** AVAILABLE DATA follows **

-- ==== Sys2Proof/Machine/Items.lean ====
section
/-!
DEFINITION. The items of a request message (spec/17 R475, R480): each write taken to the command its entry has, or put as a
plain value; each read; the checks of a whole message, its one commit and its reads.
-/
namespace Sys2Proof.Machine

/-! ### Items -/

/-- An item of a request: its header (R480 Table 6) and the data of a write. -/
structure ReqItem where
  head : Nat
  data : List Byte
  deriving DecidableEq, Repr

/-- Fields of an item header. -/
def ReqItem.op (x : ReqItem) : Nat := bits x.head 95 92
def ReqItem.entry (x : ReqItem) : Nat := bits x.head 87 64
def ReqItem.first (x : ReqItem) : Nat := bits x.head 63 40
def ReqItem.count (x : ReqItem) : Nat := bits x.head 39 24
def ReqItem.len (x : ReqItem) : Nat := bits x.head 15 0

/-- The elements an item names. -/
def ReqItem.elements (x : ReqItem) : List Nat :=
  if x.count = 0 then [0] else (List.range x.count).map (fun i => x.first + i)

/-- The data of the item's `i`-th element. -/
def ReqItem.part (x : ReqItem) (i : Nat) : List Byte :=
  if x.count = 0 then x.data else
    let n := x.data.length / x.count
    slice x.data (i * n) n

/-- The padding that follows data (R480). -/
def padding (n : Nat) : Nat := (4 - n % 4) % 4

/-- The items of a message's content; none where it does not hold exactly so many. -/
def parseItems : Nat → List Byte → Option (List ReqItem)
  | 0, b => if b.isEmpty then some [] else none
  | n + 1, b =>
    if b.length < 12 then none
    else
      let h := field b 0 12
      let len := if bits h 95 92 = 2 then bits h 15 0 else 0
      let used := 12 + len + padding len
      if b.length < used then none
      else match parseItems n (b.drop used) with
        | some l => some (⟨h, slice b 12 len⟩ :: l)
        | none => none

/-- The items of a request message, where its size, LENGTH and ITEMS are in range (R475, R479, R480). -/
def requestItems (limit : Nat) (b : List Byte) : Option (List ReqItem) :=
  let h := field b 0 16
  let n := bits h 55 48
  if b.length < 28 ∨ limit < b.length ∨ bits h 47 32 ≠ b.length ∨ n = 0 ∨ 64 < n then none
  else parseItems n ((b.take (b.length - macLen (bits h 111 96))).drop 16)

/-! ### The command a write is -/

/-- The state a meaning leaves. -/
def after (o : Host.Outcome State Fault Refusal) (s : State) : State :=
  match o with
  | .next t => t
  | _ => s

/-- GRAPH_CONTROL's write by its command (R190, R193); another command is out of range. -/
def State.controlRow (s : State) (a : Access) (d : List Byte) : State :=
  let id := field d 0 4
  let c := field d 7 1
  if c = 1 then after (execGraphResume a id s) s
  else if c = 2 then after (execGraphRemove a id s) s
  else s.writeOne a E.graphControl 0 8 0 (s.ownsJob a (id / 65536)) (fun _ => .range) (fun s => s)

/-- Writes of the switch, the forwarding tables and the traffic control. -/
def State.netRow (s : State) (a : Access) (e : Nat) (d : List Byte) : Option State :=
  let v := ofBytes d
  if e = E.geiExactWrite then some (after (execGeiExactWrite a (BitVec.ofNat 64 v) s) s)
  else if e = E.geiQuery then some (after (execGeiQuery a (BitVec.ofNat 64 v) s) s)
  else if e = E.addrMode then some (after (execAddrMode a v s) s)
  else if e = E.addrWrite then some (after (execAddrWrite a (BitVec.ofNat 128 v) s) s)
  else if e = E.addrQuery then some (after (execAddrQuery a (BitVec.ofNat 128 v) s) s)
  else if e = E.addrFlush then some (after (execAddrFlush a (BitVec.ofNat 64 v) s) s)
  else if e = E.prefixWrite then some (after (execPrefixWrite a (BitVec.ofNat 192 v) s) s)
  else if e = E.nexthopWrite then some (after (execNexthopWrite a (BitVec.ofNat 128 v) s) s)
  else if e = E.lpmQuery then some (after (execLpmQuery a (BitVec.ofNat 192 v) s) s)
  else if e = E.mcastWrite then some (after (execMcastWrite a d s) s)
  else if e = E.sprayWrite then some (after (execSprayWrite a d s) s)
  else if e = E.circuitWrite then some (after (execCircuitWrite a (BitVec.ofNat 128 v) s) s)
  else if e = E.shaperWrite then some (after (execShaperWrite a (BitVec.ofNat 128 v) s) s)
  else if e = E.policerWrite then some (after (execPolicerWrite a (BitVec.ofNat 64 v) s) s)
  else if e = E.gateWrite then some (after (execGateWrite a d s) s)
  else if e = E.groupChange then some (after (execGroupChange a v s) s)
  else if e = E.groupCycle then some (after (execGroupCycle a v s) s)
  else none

** End of AVAILABLE DATA **

TASK TO COMPLETE: From the entries above, extract only the lines running from the one containing "def State.controlRow (s" through the one containing "else if e = E.circuitWrite", inclusive.

EXERCISE ANSWER:
def State.controlRow (s : State) (a : Access) (d : List Byte) : State :=
  let id := field d 0 4
  let c := field d 7 1
  if c = 1 then after (execGraphResume a id s) s
  else if c = 2 then after (execGraphRemove a id s) s
  else s.writeOne a E.graphControl 0 8 0 (s.ownsJob a (id / 65536)) (fun _ => .range) (fun s => s)

/-- Writes of the switch, the forwarding tables and the traffic control. -/
def State.netRow (s : State) (a : Access) (e : Nat) (d : List Byte) : Option State :=
  let v := ofBytes d
  if e = E.geiExactWrite then some (after (execGeiExactWrite a (BitVec.ofNat 64 v) s) s)
  else if e = E.geiQuery then some (after (execGeiQuery a (BitVec.ofNat 64 v) s) s)
  else if e = E.addrMode then some (after (execAddrMode a v s) s)
  else if e = E.addrWrite then some (after (execAddrWrite a (BitVec.ofNat 128 v) s) s)
  else if e = E.addrQuery then some (after (execAddrQuery a (BitVec.ofNat 128 v) s) s)
  else if e = E.addrFlush then some (after (execAddrFlush a (BitVec.ofNat 64 v) s) s)
  else if e = E.prefixWrite then some (after (execPrefixWrite a (BitVec.ofNat 192 v) s) s)
  else if e = E.nexthopWrite then some (after (execNexthopWrite a (BitVec.ofNat 128 v) s) s)
  else if e = E.lpmQuery then some (after (execLpmQuery a (BitVec.ofNat 192 v) s) s)
  else if e = E.mcastWrite then some (after (execMcastWrite a d s) s)
  else if e = E.sprayWrite then some (after (execSprayWrite a d s) s)
  else if e = E.circuitWrite then some (after (execCircuitWrite a (BitVec.ofNat 128 v) s) s)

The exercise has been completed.